The Dean of Medicine at NUI Galway was quoted in this very newspaper this month, saying that a third of his class who qualified in the 1970s are still working overseas. "We were spending years training the brightest and best students only to export them," he said.

Is that such a problem? Does it matter if Irish-trained doctors are saving Irish lives, or American lives or African lives or Polish lives?

Well, as I'm here, draining the resources of the Irish education and social welfare system, I thought I should give something back. I've filled up my nights with a tax-paying job and some voluntary work. It's been amazing. I'm working in a veterinary clinic and it's perfect. The people there are really good to me and the work is a joy. I'm vaccinating, setting up drips, sterilising, taking blood tests, doing laboratory work - all the stuff I thought I'd be doing in college. I may be looking at dog cells instead of human cells, but it's all blood and I love it. I have exams in two weeks but I find it hard to tear myself away from real medicine and back to the books.

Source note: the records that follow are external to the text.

-- ==== Sys2Proof/Machine/Control.lean ====
section
/-! DEFINITION. The fetcher, the SYNC and CONTROL ops and retirement (R105 to R107, R114, R117, R119, R125). -/

namespace Sys2Proof.Machine

/-! ## FETCH_LINE -/

/-- Feeds the descriptors of one line from index `i` on (R105, R106, R114): JUMP and a taken LOOP move the
fetcher and end the line; END enters the queue and ends the stream. -/
def feedLine (c : QCfg) (q i : Nat) : Nat → Tile → Tile
  | 0, t => updQueue t q fun v => { v with fetchIdx := i }
  | n + 1, t =>
    if c.streamLen ≤ i then updQueue t q fun v => { v with fetchIdx := i, fetchDone := true }
    else
      let d := spadNum t.spad (c.streamBase + 64 * i) 64
      if dClass d = 6 ∧ dOp d = 2 then updQueue t q fun v => { v with fetchIdx := fld d 128 16 }
      else if dClass d = 6 ∧ dOp d = 3 then
        let k := fld d 144 2
        let cur := (queueOf t q).loops.getD k 0
        if cur + 1 < fld d 146 16 then
          updQueue t q fun v => { v with loops := modAt (fun x => x + 1) v.loops k, fetchIdx := fld d 128 16 }
        else feedLine c q (i + 1) n (updQueue t q fun v => { v with loops := modAt (fun _ => 0) v.loops k })
      else
        let t1 := pushEntry t q i (setFld d 48 8 (tagOf t))
        if dClass d = 6 ∧ dOp d = 1 then updQueue t1 q fun v => { v with fetchIdx := i + 1, fetchDone := true }
        else feedLine c q (i + 1) n t1

/-- Whether the fetcher of a queue reads a line: a DESC_STREAM queue of a running step with eight free entries
(R105). -/
def fetchReady (s : State) (lt q : Nat) : Bool :=
  let t := tileOf s lt
  present s lt && schedRuns s t && stepRuns s t && (qcfgOf t q).qtype == 1 && !(queueOf t q).fetchDone &&
    decide (8 ≤ freeCount t q)

def fetchLine (s : State) (lt q : Nat) : State :=
  updTile s lt fun t =>
    let c := qcfgOf t q
    let i := (queueOf t q).fetchIdx
    let t1 := if (queueOf t q).slots == [] && !(t.fired.any fun f => f.q == q) then updQueue t q fun v => { v with since := s.now } else t
    feedLine c q i (8 - i % 8) { t1 with spad := chargeRd t1.spad 1 }

/-- FETCH_LINE (R105 to R107). -/
def fetchRow (lt q : Nat) (s : State) : Out :=
  needUnit (ltOk lt && decide (q < 64)) (whenB (fetchReady s lt q) s (fetchLine s lt q))

/-! ## STALE_INSTANCE_DISCARD -/

/-- Discards the head of a descriptor queue whose INSTANCE differs from the tile's tag (R117). -/
def execStaleInstanceDiscard (lt q : Nat) (s : State) : Out :=
  needUnit (ltOk lt && decide (q < 64))
    (match headDesc (tileOf s lt) q with
      | none => .next s
      | some (pos, _, d) =>
        whenB (dInstance d != tagOf (tileOf s lt)) s
          (updTile s lt fun t =>
            { updQueue t q (fun v => { v with slots := v.slots.filter fun x => x.pos != pos, age := 0 }) with
              cnt := { t.cnt with staleInstance := satAdd t.cnt.staleInstance 1 32 } }))

/-! ## SYNC (Table 4.10) -/

def syncObjField (d : Nat) : Nat := fld d 128 8
def syncLt (d : Nat) : Nat := fld d 136 10
def syncRemote (d : Nat) : Bool := bitOf d 146
def syncValue (d : Nat) : Nat := fld d 147 32

/-- Whether a descriptor has the class and op. -/
def isOp (c o : Nat) (d : Nat) : Bool := dClass d == c && dOp d == o

def syncChecks (s : State) (c : FireCtx) : List Nat :=
  targetChecks s c.lt (syncRemote c.d) (syncLt c.d) (syncObjField c.d)

/-- ARRIVE(VALUE) on its object, local or over the mesh. -/
def actArrive (s : State) (c : FireCtx) : FireRes :=
  resOk (if syncRemote c.d then
      injectTile s c.lt (syncPacket 0 (syncObjField c.d) (syncValue c.d) 0 (syncLt c.d) 0 (syncLt c.d))
    else arriveAt s c.lt (syncObjField c.d) (syncValue c.d)) 0 0

/-- RESET(VALUE) of its object, local or over the mesh. -/
def actReset (s : State) (c : FireCtx) : FireRes :=
  resOk (if syncRemote c.d then
      injectTile s c.lt (syncPacket 1 (syncObjField c.d) (syncValue c.d) 0 (syncLt c.d) 0 (syncLt c.d))
    else updTile s c.lt fun t => objSet t s.now (syncObjField c.d) (syncValue c.d) false) 0 0

/-- An op with no effect of its own: WAIT, NOP, FENCE, END; their meaning is when they fire and retire. -/
def actNone (s : State) (_ : FireCtx) : FireRes := resOk s 0 0

def noChecks (_ : State) (_ : FireCtx) : List Nat := []

/-- SYNC ARRIVE (R125). -/
def execArrive (lt q : Nat) (s : State) : Out := fireRow s lt q (isOp 4 0) syncChecks actArrive

/-- SYNC WAIT: the synchronisation word holds its condition (R115 item 5). -/
def execWait (lt q : Nat) (s : State) : Out := fireRow s lt q (isOp 4 1) noChecks actNone

/-- SYNC RESET (R125). -/
def execReset (lt q : Nat) (s : State) : Out := fireRow s lt q (isOp 4 2) syncChecks actReset

/-! ## CONTROL (Table 4.12, R114) -/

def ctlAddr (d : Nat) : Nat := fld d 162 26
def ctlLines (d : Nat) : Nat := fld d 188 20

/-- Range checks of CLEAR_VALID and ZEROIZE (R72, R73, R78, R145). -/
def clearChecks (s : State) (c : FireCtx) : List Nat :=
  let t := tileOf s c.lt
  let n := 512 * ctlLines c.d
  chk (decide (spadEnd < ctlAddr c.d + n)) stAddrRange ++ chk (sharedHit s c.lt [(ctlAddr c.d, n)]) stRegionBound ++
    chk (tenantTile t && (meetsCtl (ctlAddr c.d) n || meetsWindow t.protects (ctlAddr c.d) n)) stAddrProtect

/-- CLEAR_VALID (R91). -/
def actClearValid (s : State) (c : FireCtx) : FireRes :=
  resOk (updTile s c.lt fun t => { t with spad := spadClear t.spad (ctlAddr c.d) (ctlLines c.d) }) 0 0

/-- ZEROIZE is for the firmware region only (Table 4.15, CLASS_PROTECT). -/
def zeroizeChecks (s : State) (c : FireCtx) : List Nat :=
  chk (tenantTile (tileOf s c.lt)) stClassProtect ++ clearChecks s c

/-- ZEROIZE (R92). -/
def actZeroize (s : State) (c : FireCtx) : FireRes :=
  resOk (updTile s c.lt fun t => { t with spad := spadZeroize t.spad (ctlAddr c.d) (ctlLines c.d) }) 0 0

/-- CONTROL NOP. -/
def execControlNop (lt q : Nat) (s : State) : Out := fireRow s lt q (isOp 6 0) noChecks actNone

/-- CONTROL END: fires as FENCE does, and closes its queue when it retires (R114). -/
def execEndDesc (lt q : Nat) (s : State) : Out := fireRow s lt q (isOp 6 1) noChecks actNone

/-- CONTROL FENCE. -/
def execFence (lt q : Nat) (s : State) : Out := fireRow s lt q (isOp 6 4) noChecks actNone

/-- CONTROL CLEAR_VALID. -/
def execClearValid (lt q : Nat) (s : State) : Out := fireRow s lt q (isOp 6 5) clearChecks actClearValid

/-- CONTROL ZEROIZE. -/
def execZeroize (lt q : Nat) (s : State) : Out := fireRow s lt q (isOp 6 6) zeroizeChecks actZeroize

/-! ## DESCRIPTOR_RETIRE -/

/-- Retires the descriptor of queue `q` and index `idx` when its engine has finished every segment (R119). -/
def execDescriptorRetire (lt q idx : Nat) (s : State) : Out :=
  needUnit (ltOk lt && decide (q < 64))
    (match finishedDesc (tileOf s lt) q idx with
      | none => .next s
      | some f => .next (retire s lt f))

end Sys2Proof.Machine
end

I got involved with a programme on the NUI Galway campus called Alive, in the hope of finding some interesting voluntary work. I am now part of the Friends Club. Every week, I and the other volunteers spend two hours entertaining the young children of refugees. They come from all over the world and from a variety of backgrounds, but they have all known hardship. They are lovely children - great company. We are currently preparing a Christmas musical with them. I thought I might meet a few other students at the club, but I'm the only one.

My Mum, the Galway GP, for whom I left my beloved Drogheda and came to this lonely city, has now moved to Dundalk. This is a lonely city for me, but it's not because I don't like Galway. I am lonely for home and this will never be home. It's just that simple.

When I left Poland to do the Leaving Certificate in Ireland, I believed that by 2008 I would be back. It hasn't happened and I am trying to get used to that.

I have upset at least one Irish reader by not falling in love with Ireland, but it's not about the place. I am having an unrepeatable experience here, and learning a great deal about life. If I speak my mind about the drinking culture and the CAO system and student life it is because I am outspoken. Do I deserve two A4 pages of anger for that? I suppose if you put your opinion out there you have to accept what comes back.

By the way, that car I got using my children's allowance savings is sitting outside the door. It broke down within days of purchase and hasn't started since.

That won't get my anonymous letter writer a place in medicine but it might make him feel a bit better.